[Collected data]
▬▬▬

theorem deactivates_leaveChannel1 (I : Instance) : Deactivates I (I.mapVoices Voice.leaveChannel1) := by
  intro s hs
  rw [voice_leaveChannel1] at hs ⊢
  split at hs
  · cases hs
  next h => rw [if_neg h]

theorem deactivates_leadClear (I : Instance) : Deactivates I I.leadClear := by
  intro s hs
  unfold Instance.leadClear at hs ⊢
  split at hs
  · simp at hs
  next h => rw [if_neg h]

theorem deactivates_slotSelect (I : Instance) : Deactivates I I.slotSelect.2 := by
  rcases slotSelect_snd I with e | ⟨t, e⟩ <;> rw [e]
  · exact fun _ _ => rfl
  · exact deactivates_deactivate I t

theorem busy_of_deactivates {I J : Instance} {c : Fin 4} (hd : Deactivates I J) (h : I.busy c = false) :
    J.busy c = false := by
  rw [busy_false_iff] at h ⊢
  intro s hs
  have e := hd s hs
  rw [e] at hs ⊢
  exact h s hs

theorem busy_leaveChannel1 (I : Instance) : (I.mapVoices Voice.leaveChannel1).busy 1 = false := by
  rw [busy_false_iff]
  intro s hs hc
  have e := deactivates_leaveChannel1 I s hs
  rw [e] at hc
  have hactive : (I.voice s).active = true := e ▸ hs
  rw [voice_leaveChannel1, if_pos (by simp [hactive, hc])] at hs
  cases hs

section
variable {cfg : Config} {I J : Instance} {c : Fin 4}

theorem OnePerChannel.of_deactivates (h : OnePerChannel cfg I) (hd : Deactivates I J) : OnePerChannel cfg J := by
  refine ⟨fun s hs => ?_, fun s t hs ht hc => ?_⟩
  · have e := hd s hs
    rw [e] at hs ⊢
    exact h.below s hs
  · rw [hd s hs, hd t ht] at hc
    exact h.distinct s t (hd s hs ▸ hs) (hd t ht ▸ ht) hc

/-- The channel selected has no active voice any more. -/
theorem OnePerChannel.channelSelect {n : Nat} (h : OnePerChannel cfg I)
    (hlead : I.params.mode = .lead → ∀ s, (I.voice s).active = false) (hsel : I.channelSelect cfg n = some (c, J)) :
    OnePerChannel cfg J ∧ c.val < cfg.nChannels ∧ J.busy c = false := by
  rcases channelSelect_cases hlead hsel with ⟨rfl, henabled, hfree⟩ | ⟨w, rfl, rfl, hw⟩
  · exact ⟨h, enabled_lt henabled, hfree⟩
  · refine ⟨h.of_deactivates (deactivates_deactivate I w), h.below w hw, (busy_false_iff _ _).2 fun s hs hc => ?_⟩
    rw [voice_deactivate] at hs hc
    split at hs
    · cases hs
    next hne =>
      rw [if_neg hne] at hc
      exact hne (h.distinct w s hw hs hc.symm)

/-- A voice after VOICE_INIT is the one started or as before. -/
theorem voice_voiceInit_cases (cfg : Config) (s n v : Nat) (c : Fin 4) (I : Instance) (t : Nat) :
    (t = s ∧ ((I.voiceInit cfg s n v c).voice t).channel = c) ∨ (I.voiceInit cfg s n v c).voice t = I.voice t := by
  by_cases h : s = t ∧ t < I.voices.length
  · obtain ⟨rfl, hs⟩ := h
    exact .inl ⟨rfl, by rw [voice_voiceInit_self _ _ _ _ _ hs]⟩
  · refine .inr ?_
    show (I.setVoice s _).voice t = _
    rw [voice_setVoice, if_neg h]

theorem OnePerChannel.voiceInit (h : OnePerChannel cfg I) (hc : c.val < cfg.nChannels) (hfree : I.busy c = false)
    (s n v : Nat) : OnePerChannel cfg (I.voiceInit cfg s n v c) := by
  rw [busy_false_iff] at hfree
  have hvoice := voice_voiceInit_cases cfg s n v c I
  refine ⟨fun t ht => ?_, fun t u ht hu htu => ?_⟩
  · rcases hvoice t with ⟨-, e⟩ | e
    · rwa [e]
    · rw [e] at ht ⊢
      exact h.below t ht
  · rcases hvoice t with ⟨rfl, et⟩ | et <;> rcases hvoice u with ⟨rfl, eu⟩ | eu
    · rfl
    · rw [et, eu] at htu
      exact absurd htu.symm (hfree u (eu ▸ hu))
    · rw [et, eu] at htu
      exact absurd htu (hfree t (et ▸ ht))
    · rw [et, eu] at htu
      exact h.distinct t u (et ▸ ht) (eu ▸ hu) htu

theorem OnePerChannel.autoUnison (h : OnePerChannel cfg I) (h1 : 1 < cfg.nChannels) (n v : Nat) :
    OnePerChannel cfg (I.autoUnison cfg n v) := by
  unfold Instance.autoUnison
  split
  · exact h
  next s _ =>
    exact (h.of_deactivates (deactivates_leaveChannel1 I)).voiceInit (c := 1) h1 (busy_leaveChannel1 I) s n v

/-- NOTE_ON_ALLOC keeps R243 (a), whatever the velocity. -/
theorem OnePerChannel.noteOnAlloc (h : OnePerChannel cfg I) (n v : Nat) :
    OnePerChannel cfg (I.noteOnAlloc cfg n v) := by
  have hclear := h.of_deactivates (deactivates_leadClear I)
  unfold Instance.noteOnAlloc
  split
  · exact hclear
  next c J hsel =>
    obtain ⟨hJ, hc, hfree⟩ := hclear.channelSelect (inactive_leadClear I) hsel
    have hslot := deactivates_slotSelect J
    have hmain := (hJ.of_deactivates hslot).voiceInit hc (busy_of_deactivates hslot hfree) J.slotSelect.1 n v
    simp only
    split
    next hwanted =>
      simp only [unisonWanted, bothPulses, Bool.and_eq_true] at hwanted
      obtain ⟨⟨-, -, h1⟩, -⟩ := hwanted
      exact hmain.autoUnison (enabled_lt h1) n v
    next => exact hmain

/-- Among any set of channels there are at most as many active voices as channels there are. -/
theorem OnePerChannel.length_filter_le (h : OnePerChannel cfg I) (q : Fin 4 → Bool) :
    (I.slots.filter fun k => (I.voice k).active && q (I.voice k).channel).length ≤
      ((channels cfg).filter q).length := by
  have hnodup : ((I.slots.filter fun k => (I.voice k).active && q (I.voice k).channel).map
      fun k => (I.voice k).channel).Nodup := by
    refine List.Nodup.map_on (fun s hs t ht hc => ?_) (List.nodup_range.filter _)
    simp only [List.mem_filter, Bool.and_eq_true] at hs ht
    exact h.distinct s t hs.2.1 ht.2.1 hc
  have hsub : (I.slots.filter fun k => (I.voice k).active && q (I.voice k).channel).map
      (fun k => (I.voice k).channel) ⊆ (channels cfg).filter q := by
    intro c hc
    simp only [List.mem_map, List.mem_filter, Bool.and_eq_true] at hc
    obtain ⟨s, ⟨-, hs, hq⟩, rfl⟩ := hc
    exact List.mem_filter.2 ⟨mem_channels.2 (h.below s hs), hq⟩
  simpa using (hnodup.subperm hsub).length_le

end

theorem InstanceOk.onePerChannel {cfg : Config} {I : Instance} (h : InstanceOk cfg I) : OnePerChannel cfg I :=
  ⟨h.channelBelow, h.channels⟩

theorem length_channels_le (cfg : Config) : (channels cfg).length ≤ cfg.nChannels := by
  have hnodup : ((channels cfg).map Fin.val).Nodup := (channels_sorted cfg).nodup.map Fin.val_injective
  have hsub : (channels cfg).map Fin.val ⊆ List.range cfg.nChannels := by
    intro k hk
    obtain ⟨c, hc, rfl⟩ := List.mem_map.1 hk
    exact List.mem_range.2 (mem_channels.1 hc)
  simpa using (hnodup.subperm hsub).length_le

/-- Settles O29: the channels of the active voices are distinct, before and after the note-on. -/
theorem allocationLimits : Obligations.AllocationLimits := by
  intro s t I J hinv hs
  have hI := hinv.inst I hs
  have hcount : (I.slots.filter fun k => (I.voice k).active).length ≤ s.cfg.nChannels := by
    simpa using (hI.onePerChannel.length_filter_le fun _ => true).trans
      ((List.length_filter_le ..).trans (length_channels_le s.cfg))
  refine ⟨hcount, fun hlt => ?_, fun ch n v hexec ht => ⟨fun hm j k hj hk => ?_, fun _ => ?_⟩⟩
  · by_contra! hall
    have hfull : I.slots.filter (fun k => (I.voice k).active) = I.slots :=
      List.filter_eq_self.2 fun k hk => by simpa using hall k (hI.pool ▸ mem_slots.1 hk)
    rw [hfull, Instance.slots, List.length_range, hI.pool] at hcount
    omega
  · obtain ⟨J', hexec', -, hoff, -⟩ := noteOnLead s I ch n v hs hm (hI.slotThere hinv.config)
    obtain rfl := Host.Outcome.next.inj (hexec.symm.trans hexec')
    obtain rfl := Option.some.inj ht
    have hzero {i : Nat} (hi : (J'.voice i).active = true) : i = 0 := by
      by_contra h
      rw [hoff i h] at hi
      cases hi
    rw [hzero hj, hzero hk]
  · obtain rfl := Host.Outcome.next.inj (hexec.symm.trans (exec_noteOn hs ch n v))
    obtain rfl := Option.some.inj ht
    exact (hI.onePerChannel.noteOnAlloc ..).length_filter_le _

/-! ### Note-off (R240, R241) -/

/-- The note-off of a voice (R240): gate-off (R164) and no longer active. -/
theorem Voice.release_eq (v : Voice) :
    v.release = { v with
      active := false
      env := if v.env.stage = .idle then v.env else { v.env with stage := .release } } := rfl

/-- Settles O30: NOTE_ON with velocity 0 is the same update as NOTE_OFF. -/
theorem noteOffReleasesMatches : Obligations.NoteOffReleasesMatches := by
  intro s I ch n v hs
  refine ⟨I.noteOffRelease (transposed I.params n), ?_, ?_, rfl, length_noteOffRelease I _, fun k => ?_⟩
  · rw [exec_update rfl, onInstance_some _ hs, xnote_eq_transposed]
  · rw [exec_update rfl, onInstance_some _ hs, xnote_eq_transposed]
  · simp [voice_noteOffRelease, Voice.release_eq]

/-- Settles O31. -/
theorem allNotesOffReleasesAll : Obligations.AllNotesOffReleasesAll := by
  intro s I ch x hs
  refine ⟨I.allVoicesOff, ?_, rfl, length_allVoicesOff I, fun k => ?_⟩
  · rw [exec_update rfl, onInstance_some _ hs]
  · rw [voice_allVoicesOff, Voice.release_eq]

end Sys2Proof.Machine
end

section
/-! PROOFS. The bytes of the writes: the period functions (O55), the silence and init writes (O54) and the NES
encoder (O52). The model lays bit fields out with shifts and ORs; fields that do not overlap add up. -/

namespace Sys2Proof.Machine

/-! ### The period functions (R271, R301) -/

/-- RND adds the 1/2 before the floor. -/
theorem toNat_clamp_rnd {x y : Rat} (h : x + 1 / 2 = y) :
    ((clamp (rnd x) 0 2047).toNat : Int) = max 0 (min 2047 ⌊y⌋) := by
  rw [toNat_clamp_11bit, rnd, h]

/-- Settles O55: each function is a clamped RND (`toNat_clamp_rnd`), and at 440 Hz it is computed. -/
theorem periodFunctions : Obligations.PeriodFunctions := by
  refine ⟨fun cfg hz _ => ⟨?_, ?_, ?_, ?_⟩, fun cfg hnes hgb => ?_⟩
  · exact toNat_clamp_rnd (by ring)
  · exact toNat_clamp_rnd (by ring)
  · exact toNat_clamp_rnd (by ring)
  · exact toNat_clamp_rnd (by ring)
  · simp only [pulsePeriod, triPeriod, sqFreq, waveFreq, hnes, hgb]
    decide +kernel

theorem toNat_clamp_11bit_le (z : Int) : (clamp z 0 2047).toNat ≤ 2047 := by
  have h := toNat_clamp_11bit z
  omega

theorem pulsePeriod_le (cfg : Config) (f : Rat) : pulsePeriod cfg f ≤ 2047 := toNat_clamp_11bit_le _

theorem triPeriod_le (cfg : Config) (f : Rat) : triPeriod cfg f ≤ 2047 := toNat_clamp_11bit_le _

/-! ### The bytes of the NES registers (R124) -/

theorem highBits_eq_div {p : Nat} (hp : p ≤ 2047) : highBits p = p / 256 := by
  unfold highBits
  omega

/-- Constant volume and length halt stand above the 4 bits of the volume. -/
theorem or_volume_eq_add {q : Nat} (hq : q ≤ 15) : 0x30 ||| q = 48 + q :=
  (Nat.two_pow_add_eq_or_of_lt (i := 4) (by omega) 3).symm

theorem nesPulseCtrl_eq (P : Params) {q : Nat} (hq : q ≤ 15) :
    nesPulseCtrl P q = BitVec.ofNat 8 (64 * P.duty + 48 + q) := by
  rw [nesPulseCtrl, Nat.or_assoc, or_volume_eq_add hq, ← Nat.shiftLeft_add_eq_or_of_lt (by omega), Nat.shiftLeft_eq,
    Nat.mul_comm, Nat.add_assoc]
  rfl

theorem nesLengthHigh_eq {p : Nat} (hp : p ≤ 2047) : nesLengthHigh p = BitVec.ofNat 8 (8 + p / 256) := by
  have hadd : 8 + highBits p = 8 ||| highBits p := Nat.two_pow_add_eq_or_of_lt (i := 3) (highBits_lt p) 1
  rw [nesLengthHigh, ← hadd, highBits_eq_div hp]
  rfl

theorem nesNoiseCtrl_eq {q : Nat} (hq : q ≤ 15) : nesNoiseCtrl q = BitVec.ofNat 8 (48 + q) := by
  rw [nesNoiseCtrl, or_volume_eq_add hq]
  rfl

theorem nesNoiseMode_eq {cfg : Config} {n : Nat} (P : Params) (hx : nesNoiseIndex cfg n < 16) :
    nesNoiseMode cfg P n = BitVec.ofNat 8 (128 * P.noiseMode + nesNoiseIndex cfg n) := by
  rw [nesNoiseMode, ← Nat.shiftLeft_add_eq_or_of_lt (by omega), Nat.shiftLeft_eq, Nat.mul_comm]
  rfl

theorem nesNoise_getElem? {cfg : Config} {n : Nat} (hn : n < cfg.nesNoise.length) :
    cfg.nesNoise[n]? = some (nesNoiseIndex cfg n) := by
  simp [nesNoiseIndex, hn]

▬▬▬

◆ TASK DIRECTIONS
Return, with no change at all, every line in the entries above from the line containing "decide +kernel" through the line containing "theorem pulsePeriod_le (cfg".

◆ RESPONSE TO THIS EXERCISE
    decide +kernel

theorem toNat_clamp_11bit_le (z : Int) : (clamp z 0 2047).toNat ≤ 2047 := by
  have h := toNat_clamp_11bit z
  omega

theorem pulsePeriod_le (cfg : Config) (f : Rat) : pulsePeriod cfg f ≤ 2047 := toNat_clamp_11bit_le _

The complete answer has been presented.